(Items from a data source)
-- ==== Sys2Proof/Machine/CtlSpace.lean ====
section
/-!
DEFINITION. Who may read and write what in the control space, and what a write does (R152 to R154, R363 to R366, R371 to
R374, R424), with the commands that are writes of one register.
-/
namespace Sys2Proof.Machine

/-! ## Fields (R17, R18, R366) -/

/-- The access codes of R17. -/
inductive FieldAcc where
  | ro | rw | w1c | wo
  deriving DecidableEq, Repr

/-- Whose field it is (R365): the owner of the block, the fabric manager, either for what it owns inside, or the host
only. -/
inductive FieldOf where
  | any | fm | both | host
  deriving DecidableEq, Repr

/-- A field of a register. -/
structure RegField where
  hi : Nat
  lo : Nat
  acc : FieldAcc
  who : FieldOf
  deriving DecidableEq, Repr

def ro (l : List (Nat × Nat)) : List RegField := l.map fun p => ⟨p.1, p.2, .ro, .any⟩
def rw_ (l : List (Nat × Nat)) : List RegField := l.map fun p => ⟨p.1, p.2, .rw, .any⟩
def w1c (l : List (Nat × Nat)) : List RegField := l.map fun p => ⟨p.1, p.2, .w1c, .any⟩
def wo (l : List (Nat × Nat)) : List RegField := l.map fun p => ⟨p.1, p.2, .wo, .any⟩
def ofFm (l : List RegField) : List RegField := l.map fun f => { f with who := .fm }
def ofHost (l : List RegField) : List RegField := l.map fun f => { f with who := .host }

/-- The status and control registers of a general queue (R127). -/
def qStatus : List RegField := ro [(15, 0), (31, 16), (32, 32), (33, 33), (43, 40), (63, 48)] ++ w1c [(34, 34), (35, 35)]
def qControl : List RegField := wo [(0, 0), (1, 1)]
/-- A whole read-only register. -/
def roAll : List RegField := ro [(63, 0)]

def mgtFields (off : Nat) : List RegField :=
  match off with
  | 0x000 => ro [(4, 0), (7, 5), (8, 8), (11, 10), (13, 12), (19, 16), (23, 20), (31, 24), (47, 32)]
  | 0x008 => roAll
  | 0x010 => ro [(3, 0), (4, 4), (5, 5), (6, 6), (7, 7), (15, 8), (63, 32)]
  | 0x018 => wo [(0, 0)] ++ ro [(2, 1), (3, 3), (15, 8), (47, 16)]
  | 0x020 => rw_ [(0, 0), (1, 1), (14, 4)] ++ ro [(15, 15), (23, 16), (34, 24)]
  | 0x028 => rw_ [(15, 0)] ++ ofFm (rw_ [(31, 16)]) ++ ro [(34, 32), (38, 36), (63, 48)]
  | 0x030 => ro [(15, 0), (31, 16), (63, 32)]
  | 0x038 => ro [(0, 0), (1, 1), (25, 16), (41, 32)]
  | 0x040 => qStatus
  | 0x048 => qControl
  | 0x050 => wo [(0, 0)] ++ w1c [(2, 2)] ++ ro [(1, 1), (39, 8)]
  | _ => if off < 0x1000 then [] else if off < 0x2000 then rw_ [(63, 0)] else roAll

def hstFields (off : Nat) : List RegField :=
  match off with
  | 0x0 => w1c [(0, 0)] ++ ro [(15, 8), (20, 16), (47, 32)]
  | 0x8 => ro [(39, 0)]
  | _ => []

def pageFields (f off : Nat) : List RegField :=
  match off with
  | 0x00 => ro [(4, 0), (11, 8), (12, 12), (13, 13), (14, 14), (20, 16)]
  | 0x08 => rw_ [(3, 0), (4, 4), (63, 12)]
  | 0x10 => rw_ [(11, 0)] ++ ro [(27, 16), (28, 28)]
  | 0x18 => rw_ [(3, 0), (4, 4), (63, 12)]
  | 0x20 => rw_ [(11, 0)] ++ ro [(27, 16), (28, 28), (29, 29)]
  | 0x28 => w1c [(7, 0)]
  | 0x30 => rw_ [(7, 0)]
  | 0x38 => ro [(2, 0), (6, 4), (10, 8), (63, 32)]
  | 0x40 => if f = 0 then [] else qStatus
  | 0x48 => if f = 0 then [] else qControl
  | _ => if 0x50 ≤ off ∧ off < 0x70 then roAll else []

● **Required action**: Word for word, print every line above.

● **Written answer**:
-- ==== Sys2Proof/Machine/CtlSpace.lean ====
section
/-!
DEFINITION. Who may read and write what in the control space, and what a write does (R152 to R154, R363 to R366, R371 to
R374, R424), with the commands that are writes of one register.
-/
namespace Sys2Proof.Machine

/-! ## Fields (R17, R18, R366) -/

/-- The access codes of R17. -/
inductive FieldAcc where
  | ro | rw | w1c | wo
  deriving DecidableEq, Repr

/-- Whose field it is (R365): the owner of the block, the fabric manager, either for what it owns inside, or the host
only. -/
inductive FieldOf where
  | any | fm | both | host
  deriving DecidableEq, Repr

/-- A field of a register. -/
structure RegField where
  hi : Nat
  lo : Nat
  acc : FieldAcc
  who : FieldOf
  deriving DecidableEq, Repr

def ro (l : List (Nat × Nat)) : List RegField := l.map fun p => ⟨p.1, p.2, .ro, .any⟩
def rw_ (l : List (Nat × Nat)) : List RegField := l.map fun p => ⟨p.1, p.2, .rw, .any⟩
def w1c (l : List (Nat × Nat)) : List RegField := l.map fun p => ⟨p.1, p.2, .w1c, .any⟩
def wo (l : List (Nat × Nat)) : List RegField := l.map fun p => ⟨p.1, p.2, .wo, .any⟩
def ofFm (l : List RegField) : List RegField := l.map fun f => { f with who := .fm }
def ofHost (l : List RegField) : List RegField := l.map fun f => { f with who := .host }

/-- The status and control registers of a general queue (R127). -/
def qStatus : List RegField := ro [(15, 0), (31, 16), (32, 32), (33, 33), (43, 40), (63, 48)] ++ w1c [(34, 34), (35, 35)]
def qControl : List RegField := wo [(0, 0), (1, 1)]
/-- A whole read-only register. -/
def roAll : List RegField := ro [(63, 0)]

def mgtFields (off : Nat) : List RegField :=
  match off with
  | 0x000 => ro [(4, 0), (7, 5), (8, 8), (11, 10), (13, 12), (19, 16), (23, 20), (31, 24), (47, 32)]
  | 0x008 => roAll
  | 0x010 => ro [(3, 0), (4, 4), (5, 5), (6, 6), (7, 7), (15, 8), (63, 32)]
  | 0x018 => wo [(0, 0)] ++ ro [(2, 1), (3, 3), (15, 8), (47, 16)]
  | 0x020 => rw_ [(0, 0), (1, 1), (14, 4)] ++ ro [(15, 15), (23, 16), (34, 24)]
  | 0x028 => rw_ [(15, 0)] ++ ofFm (rw_ [(31, 16)]) ++ ro [(34, 32), (38, 36), (63, 48)]
  | 0x030 => ro [(15, 0), (31, 16), (63, 32)]
  | 0x038 => ro [(0, 0), (1, 1), (25, 16), (41, 32)]
  | 0x040 => qStatus
  | 0x048 => qControl
  | 0x050 => wo [(0, 0)] ++ w1c [(2, 2)] ++ ro [(1, 1), (39, 8)]
  | _ => if off < 0x1000 then [] else if off < 0x2000 then rw_ [(63, 0)] else roAll

def hstFields (off : Nat) : List RegField :=
  match off with
  | 0x0 => w1c [(0, 0)] ++ ro [(15, 8), (20, 16), (47, 32)]
  | 0x8 => ro [(39, 0)]
  | _ => []

def pageFields (f off : Nat) : List RegField :=
  match off with
  | 0x00 => ro [(4, 0), (11, 8), (12, 12), (13, 13), (14, 14), (20, 16)]
  | 0x08 => rw_ [(3, 0), (4, 4), (63, 12)]
  | 0x10 => rw_ [(11, 0)] ++ ro [(27, 16), (28, 28)]
  | 0x18 => rw_ [(3, 0), (4, 4), (63, 12)]
  | 0x20 => rw_ [(11, 0)] ++ ro [(27, 16), (28, 28), (29, 29)]
  | 0x28 => w1c [(7, 0)]
  | 0x30 => rw_ [(7, 0)]
  | 0x38 => ro [(2, 0), (6, 4), (10, 8), (63, 32)]
  | 0x40 => if f = 0 then [] else qStatus
  | 0x48 => if f = 0 then [] else qControl
  | _ => if 0x50 ≤ off ∧ off < 0x70 then roAll else []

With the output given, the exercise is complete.